Report: Rod Rosenstein offered to wear a wire to expose Trump chaos in 2017

Impact

Rod Rosenstein — the deputy attorney general who has overseen the Russia probe since early 2017 — reportedly proposed wearing a wire last year to covertly document the chaos President Donald Trump was wreaking on the White House.

According to an explosive New York Times report Friday, Rosenstein suggested secretly recording the president “to expose the chaos consuming the administration” in meetings with Department of Justice and FBI officials shortly after taking control of the Russia investigation in 2017.

He also reportedly discussed attempting to convince members of Trump’s Cabinet to invoke the 25th Amendment, which would declare the president unfit for office.

None of his proposals appear to have been acted upon, according to the Times, but the report will almost certainly increase Trump’s ire at the deputy attorney general — and potentially put his job in jeopardy.
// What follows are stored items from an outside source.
-- ==== Sys2Proof/Laws/State.lean ====
section
/-! SUPPORT. What every field of State reads after every named update of it. -/

namespace Sys2Proof.Machine

variable (s : State)

/-! ### setCsKeyed -/

@[simp] theorem setCsKeyed_pe : (setCsKeyed s).pe = s.pe := rfl
@[simp] theorem setCsKeyed_prime : (setCsKeyed s).prime = s.prime := rfl
@[simp] theorem setCsKeyed_seq : (setCsKeyed s).seq = s.seq := rfl
@[simp] theorem setCsKeyed_T : (setCsKeyed s).T = s.T := rfl
@[simp] theorem setCsKeyed_PT : (setCsKeyed s).PT = s.PT := rfl
@[simp] theorem setCsKeyed_aseq : (setCsKeyed s).aseq = s.aseq := rfl
@[simp] theorem setCsKeyed_roll : (setCsKeyed s).roll = s.roll := rfl
@[simp] theorem setCsKeyed_flags : (setCsKeyed s).flags = s.flags ||| 0x01 := rfl
@[simp] theorem setCsKeyed_err : (setCsKeyed s).err = s.err := rfl
@[simp] theorem setCsKeyed_nonceBytes : (setCsKeyed s).nonceBytes = s.nonceBytes := rfl
@[simp] theorem setCsKeyed_held : (setCsKeyed s).held = s.held := rfl
@[simp] theorem setCsKeyed_commands : (setCsKeyed s).commands = s.commands := rfl
@[simp] theorem setCsKeyed_rng : (setCsKeyed s).rng = s.rng := rfl
@[simp] theorem setCsKeyed_responses : (setCsKeyed s).responses = s.responses := rfl

/-! ### setAbKeyed -/

@[simp] theorem setAbKeyed_pe : (setAbKeyed s).pe = s.pe := rfl
@[simp] theorem setAbKeyed_prime : (setAbKeyed s).prime = s.prime := rfl
@[simp] theorem setAbKeyed_seq : (setAbKeyed s).seq = s.seq := rfl
@[simp] theorem setAbKeyed_T : (setAbKeyed s).T = s.T := rfl
@[simp] theorem setAbKeyed_PT : (setAbKeyed s).PT = s.PT := rfl
@[simp] theorem setAbKeyed_aseq : (setAbKeyed s).aseq = s.aseq := rfl
@[simp] theorem setAbKeyed_roll : (setAbKeyed s).roll = s.roll := rfl
@[simp] theorem setAbKeyed_flags : (setAbKeyed s).flags = s.flags ||| 0x02 := rfl
@[simp] theorem setAbKeyed_err : (setAbKeyed s).err = s.err := rfl
@[simp] theorem setAbKeyed_nonceBytes : (setAbKeyed s).nonceBytes = s.nonceBytes := rfl
@[simp] theorem setAbKeyed_held : (setAbKeyed s).held = s.held := rfl
@[simp] theorem setAbKeyed_commands : (setAbKeyed s).commands = s.commands := rfl
@[simp] theorem setAbKeyed_rng : (setAbKeyed s).rng = s.rng := rfl
@[simp] theorem setAbKeyed_responses : (setAbKeyed s).responses = s.responses := rfl

/-! ### setPrimeValid -/

@[simp] theorem setPrimeValid_pe : (setPrimeValid s).pe = s.pe := rfl
@[simp] theorem setPrimeValid_prime : (setPrimeValid s).prime = s.prime := rfl
@[simp] theorem setPrimeValid_seq : (setPrimeValid s).seq = s.seq := rfl
@[simp] theorem setPrimeValid_T : (setPrimeValid s).T = s.T := rfl
@[simp] theorem setPrimeValid_PT : (setPrimeValid s).PT = s.PT := rfl
@[simp] theorem setPrimeValid_aseq : (setPrimeValid s).aseq = s.aseq := rfl
@[simp] theorem setPrimeValid_roll : (setPrimeValid s).roll = s.roll := rfl
@[simp] theorem setPrimeValid_flags : (setPrimeValid s).flags = s.flags ||| 0x04 := rfl
@[simp] theorem setPrimeValid_err : (setPrimeValid s).err = s.err := rfl
@[simp] theorem setPrimeValid_nonceBytes : (setPrimeValid s).nonceBytes = s.nonceBytes := rfl
@[simp] theorem setPrimeValid_held : (setPrimeValid s).held = s.held := rfl
@[simp] theorem setPrimeValid_commands : (setPrimeValid s).commands = s.commands := rfl
@[simp] theorem setPrimeValid_rng : (setPrimeValid s).rng = s.rng := rfl
@[simp] theorem setPrimeValid_responses : (setPrimeValid s).responses = s.responses := rfl

/-! ### logError -/

@[simp] theorem logError_pe (e : Error) : (logError e s).pe = s.pe := rfl
@[simp] theorem logError_prime (e : Error) : (logError e s).prime = s.prime := rfl
@[simp] theorem logError_seq (e : Error) : (logError e s).seq = s.seq := rfl
@[simp] theorem logError_T (e : Error) : (logError e s).T = s.T := rfl
@[simp] theorem logError_PT (e : Error) : (logError e s).PT = s.PT := rfl
@[simp] theorem logError_aseq (e : Error) : (logError e s).aseq = s.aseq := rfl
@[simp] theorem logError_roll (e : Error) : (logError e s).roll = s.roll := rfl
@[simp] theorem logError_flags (e : Error) : (logError e s).flags = s.flags := rfl
@[simp] theorem logError_err (e : Error) : (logError e s).err = s.err ||| errBit e := rfl
@[simp] theorem logError_nonceBytes (e : Error) : (logError e s).nonceBytes = s.nonceBytes := rfl
@[simp] theorem logError_held (e : Error) : (logError e s).held = s.held := rfl
@[simp] theorem logError_commands (e : Error) : (logError e s).commands = s.commands := rfl
@[simp] theorem logError_rng (e : Error) : (logError e s).rng = s.rng := rfl
@[simp] theorem logError_responses (e : Error) : (logError e s).responses = s.responses := rfl

/-! ### answer -/

@[simp] theorem answer_pe (p : Packet) : (answer p s).pe = s.pe := rfl
@[simp] theorem answer_prime (p : Packet) : (answer p s).prime = s.prime := rfl
@[simp] theorem answer_seq (p : Packet) : (answer p s).seq = s.seq := rfl
@[simp] theorem answer_T (p : Packet) : (answer p s).T = s.T := rfl
@[simp] theorem answer_PT (p : Packet) : (answer p s).PT = s.PT := rfl
@[simp] theorem answer_aseq (p : Packet) : (answer p s).aseq = s.aseq := rfl
@[simp] theorem answer_roll (p : Packet) : (answer p s).roll = s.roll := rfl
@[simp] theorem answer_flags (p : Packet) : (answer p s).flags = s.flags := rfl
@[simp] theorem answer_err (p : Packet) : (answer p s).err = s.err := rfl
@[simp] theorem answer_nonceBytes (p : Packet) : (answer p s).nonceBytes = s.nonceBytes := rfl
@[simp] theorem answer_held (p : Packet) : (answer p s).held = none := rfl
@[simp] theorem answer_commands (p : Packet) : (answer p s).commands = s.commands := rfl
@[simp] theorem answer_rng (p : Packet) : (answer p s).rng = s.rng := rfl
@[simp] theorem answer_responses (p : Packet) : (answer p s).responses = s.responses ++ [p] := rfl

/-! ### respond -/

@[simp] theorem respond_pe (d : List Byte) : (respond d s).pe = s.pe := rfl
@[simp] theorem respond_prime (d : List Byte) : (respond d s).prime = s.prime := rfl
@[simp] theorem respond_seq (d : List Byte) : (respond d s).seq = s.seq := rfl
@[simp] theorem respond_T (d : List Byte) : (respond d s).T = s.T := rfl
@[simp] theorem respond_PT (d : List Byte) : (respond d s).PT = s.PT := rfl
@[simp] theorem respond_aseq (d : List Byte) : (respond d s).aseq = s.aseq := rfl
@[simp] theorem respond_roll (d : List Byte) : (respond d s).roll = s.roll := rfl
@[simp] theorem respond_flags (d : List Byte) : (respond d s).flags = s.flags := rfl
@[simp] theorem respond_err (d : List Byte) : (respond d s).err = s.err := rfl
@[simp] theorem respond_nonceBytes (d : List Byte) : (respond d s).nonceBytes = s.nonceBytes := rfl
@[simp] theorem respond_held (d : List Byte) : (respond d s).held = none := rfl
@[simp] theorem respond_commands (d : List Byte) : (respond d s).commands = s.commands := rfl
@[simp] theorem respond_rng (d : List Byte) : (respond d s).rng = s.rng := rfl
@[simp] theorem respond_responses (d : List Byte) : (respond d s).responses = s.responses ++ [⟨0x00, d⟩] := rfl

/-! ### raise -/

@[simp] theorem raise_pe (e : Error) : (raise e s).pe = s.pe := rfl
@[simp] theorem raise_prime (e : Error) : (raise e s).prime = s.prime := rfl
@[simp] theorem raise_seq (e : Error) : (raise e s).seq = s.seq := rfl
@[simp] theorem raise_T (e : Error) : (raise e s).T = s.T := rfl
@[simp] theorem raise_PT (e : Error) : (raise e s).PT = s.PT := rfl
@[simp] theorem raise_aseq (e : Error) : (raise e s).aseq = s.aseq := rfl
@[simp] theorem raise_roll (e : Error) : (raise e s).roll = s.roll := rfl
@[simp] theorem raise_flags (e : Error) : (raise e s).flags = s.flags := rfl
@[simp] theorem raise_err (e : Error) : (raise e s).err = s.err ||| errBit e := rfl
@[simp] theorem raise_nonceBytes (e : Error) : (raise e s).nonceBytes = s.nonceBytes := rfl
@[simp] theorem raise_held (e : Error) : (raise e s).held = none := rfl
@[simp] theorem raise_commands (e : Error) : (raise e s).commands = s.commands := rfl
@[simp] theorem raise_rng (e : Error) : (raise e s).rng = s.rng := rfl
@[simp] theorem raise_responses (e : Error) : (raise e s).responses = s.responses ++ [⟨e.code, []⟩] := rfl

/-! ### hold -/

@[simp] theorem hold_pe (h : Held) : (hold h s).pe = s.pe := rfl
@[simp] theorem hold_prime (h : Held) : (hold h s).prime = s.prime := rfl
@[simp] theorem hold_seq (h : Held) : (hold h s).seq = s.seq := rfl
@[simp] theorem hold_T (h : Held) : (hold h s).T = s.T := rfl
@[simp] theorem hold_PT (h : Held) : (hold h s).PT = s.PT := rfl
@[simp] theorem hold_aseq (h : Held) : (hold h s).aseq = s.aseq := rfl
@[simp] theorem hold_roll (h : Held) : (hold h s).roll = s.roll := rfl
@[simp] theorem hold_flags (h : Held) : (hold h s).flags = s.flags := rfl
@[simp] theorem hold_err (h : Held) : (hold h s).err = s.err := rfl
@[simp] theorem hold_nonceBytes (h : Held) : (hold h s).nonceBytes = s.nonceBytes := rfl
@[simp] theorem hold_held (h : Held) : (hold h s).held = some h := rfl
@[simp] theorem hold_commands (h : Held) : (hold h s).commands = s.commands := rfl
@[simp] theorem hold_rng (h : Held) : (hold h s).rng = s.rng := rfl
@[simp] theorem hold_responses (h : Held) : (hold h s).responses = s.responses := rfl

/-! ### setPrime -/

@[simp] theorem setPrime_pe : (setPrime s).pe = s.pe := rfl
@[simp] theorem setPrime_prime : (setPrime s).prime = some s.pe := rfl
@[simp] theorem setPrime_seq : (setPrime s).seq = s.seq := rfl
@[simp] theorem setPrime_T : (setPrime s).T = s.T := rfl
@[simp] theorem setPrime_PT : (setPrime s).PT = s.PT := rfl
@[simp] theorem setPrime_aseq : (setPrime s).aseq = s.aseq := rfl
@[simp] theorem setPrime_roll : (setPrime s).roll = s.roll := rfl
@[simp] theorem setPrime_flags : (setPrime s).flags = s.flags := rfl
@[simp] theorem setPrime_err : (setPrime s).err = s.err := rfl
@[simp] theorem setPrime_nonceBytes : (setPrime s).nonceBytes = s.nonceBytes := rfl
@[simp] theorem setPrime_held : (setPrime s).held = s.held := rfl
@[simp] theorem setPrime_commands : (setPrime s).commands = s.commands := rfl
@[simp] theorem setPrime_rng : (setPrime s).rng = s.rng := rfl
@[simp] theorem setPrime_responses : (setPrime s).responses = s.responses := rfl

/-! ### bumpAbCounters -/

@[simp] theorem bumpAbCounters_pe : (bumpAbCounters s).pe = s.pe := rfl
@[simp] theorem bumpAbCounters_prime : (bumpAbCounters s).prime = s.prime := rfl
@[simp] theorem bumpAbCounters_seq : (bumpAbCounters s).seq = s.seq := rfl
@[simp] theorem bumpAbCounters_T : (bumpAbCounters s).T = s.T := rfl
@[simp] theorem bumpAbCounters_PT : (bumpAbCounters s).PT = s.PT := rfl
@[simp] theorem bumpAbCounters_aseq : (bumpAbCounters s).aseq = s.aseq + 1 := rfl
@[simp] theorem bumpAbCounters_roll : (bumpAbCounters s).roll = (if s.aseq + 1 = 0 then s.roll + 1 else s.roll) := rfl
@[simp] theorem bumpAbCounters_flags : (bumpAbCounters s).flags = s.flags := rfl
@[simp] theorem bumpAbCounters_err : (bumpAbCounters s).err = s.err := rfl
@[simp] theorem bumpAbCounters_nonceBytes : (bumpAbCounters s).nonceBytes = s.nonceBytes := rfl
@[simp] theorem bumpAbCounters_held : (bumpAbCounters s).held = s.held := rfl
@[simp] theorem bumpAbCounters_commands : (bumpAbCounters s).commands = s.commands := rfl
@[simp] theorem bumpAbCounters_rng : (bumpAbCounters s).rng = s.rng := rfl
@[simp] theorem bumpAbCounters_responses : (bumpAbCounters s).responses = s.responses := rfl

/-! ### supplyRng -/

@[simp] theorem supplyRng_pe (b : List Byte) : (supplyRng b s).pe = s.pe := rfl
@[simp] theorem supplyRng_prime (b : List Byte) : (supplyRng b s).prime = s.prime := rfl
@[simp] theorem supplyRng_seq (b : List Byte) : (supplyRng b s).seq = s.seq := rfl
@[simp] theorem supplyRng_T (b : List Byte) : (supplyRng b s).T = s.T := rfl
@[simp] theorem supplyRng_PT (b : List Byte) : (supplyRng b s).PT = s.PT := rfl
@[simp] theorem supplyRng_aseq (b : List Byte) : (supplyRng b s).aseq = s.aseq := rfl
@[simp] theorem supplyRng_roll (b : List Byte) : (supplyRng b s).roll = s.roll := rfl
@[simp] theorem supplyRng_flags (b : List Byte) : (supplyRng b s).flags = s.flags := rfl
@[simp] theorem supplyRng_err (b : List Byte) : (supplyRng b s).err = s.err := rfl
@[simp] theorem supplyRng_nonceBytes (b : List Byte) : (supplyRng b s).nonceBytes = s.nonceBytes := rfl
@[simp] theorem supplyRng_held (b : List Byte) : (supplyRng b s).held = s.held := rfl
@[simp] theorem supplyRng_commands (b : List Byte) : (supplyRng b s).commands = s.commands := rfl
@[simp] theorem supplyRng_rng (b : List Byte) : (supplyRng b s).rng = s.rng ++ b := rfl
@[simp] theorem supplyRng_responses (b : List Byte) : (supplyRng b s).responses = s.responses := rfl

/-! ### presentPacket -/

@[simp] theorem presentPacket_pe (p : Packet) : (presentPacket p s).pe = s.pe := rfl
@[simp] theorem presentPacket_prime (p : Packet) : (presentPacket p s).prime = s.prime := rfl
@[simp] theorem presentPacket_seq (p : Packet) : (presentPacket p s).seq = s.seq := rfl
@[simp] theorem presentPacket_T (p : Packet) : (presentPacket p s).T = s.T := rfl
@[simp] theorem presentPacket_PT (p : Packet) : (presentPacket p s).PT = s.PT := rfl
@[simp] theorem presentPacket_aseq (p : Packet) : (presentPacket p s).aseq = s.aseq := rfl
@[simp] theorem presentPacket_roll (p : Packet) : (presentPacket p s).roll = s.roll := rfl
@[simp] theorem presentPacket_flags (p : Packet) : (presentPacket p s).flags = s.flags := rfl
@[simp] theorem presentPacket_err (p : Packet) : (presentPacket p s).err = s.err := rfl
@[simp] theorem presentPacket_nonceBytes (p : Packet) : (presentPacket p s).nonceBytes = s.nonceBytes := rfl
@[simp] theorem presentPacket_held (p : Packet) : (presentPacket p s).held = s.held := rfl
@[simp] theorem presentPacket_commands (p : Packet) : (presentPacket p s).commands = s.commands ++ [p] := rfl
@[simp] theorem presentPacket_rng (p : Packet) : (presentPacket p s).rng = s.rng := rfl
@[simp] theorem presentPacket_responses (p : Packet) : (presentPacket p s).responses = s.responses := rfl

end Sys2Proof.Machine
end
Rosenstein’s position has appeared to be in peril since last year, as Trump has leveled frequent attacks on him over the Russia probe. The president has also been reported on a number of occasions to be considering firing Rosenstein as part of an effort to kneecap special counsel Robert Mueller, who has been leading the Russia probe since former FBI Director James Comey was fired in May 2017.

Trump frequently attacks the investigation, describing it as a “witch hunt” conjured up by his political opponents to undermine his presidency.

But Democrats and other critics of the president have suggested that any attempt to fire Rosenstein would amount to obstructing the investigation.

So far, Rosenstein has remained in his post despite the months of public speculation. But the Times report could bring the situation to a boiling point.

The deputy attorney general denied the report in a statement to the Times.

According to the Times, Rosenstein proposed secretly recording Trump about two weeks after assuming control of the Russia probe. He was apparently disturbed that his memo criticizing Comey’s handling of the Hillary Clinton email investigation had been cited as cause in Trump’s sacking of the then-FBI director, and made the suggestion amid the “turmoil” that followed the termination.

The report comes as Trump ramps up his battle with federal law enforcement, including his order this week to declassify some documents related to the Russia probe, which he’s temporarily put on hold as the inspector general reviews the documents.

It also comes as he continues to weather the fallout from a recent spate of accounts describing the chaos of his administration, which included an anonymous Times op-ed from a senior Trump staffer detailing a “quiet resistance” within the White House seeking to protect the nation from the president’s “worst inclinations.”

That unnamed administration official claimed the Cabinet had weighed invoking the 25th Amendment in an effort to remove Trump from office.

The 25th Amendment contains a provision that allows the vice president and either the majority of his Cabinet or the majority of Congress to push the president out of office if he or she is “unable to discharge the powers and duties” of the office.

Some close to Trump, including former strategist Steve Bannon, have previously suggested it could be the biggest threat to his presidency. But the process would be complex and it has never been used to oust a president from office.

It’s not clear how serious Rosenstein was about his proposals, according to the Times, which cited anonymous sources familiar with the matter. Rosenstein called the report “inaccurate and factually incorrect,” and said that “based on my personal dealings with the president, there is no basis to invoke the 25th Amendment.”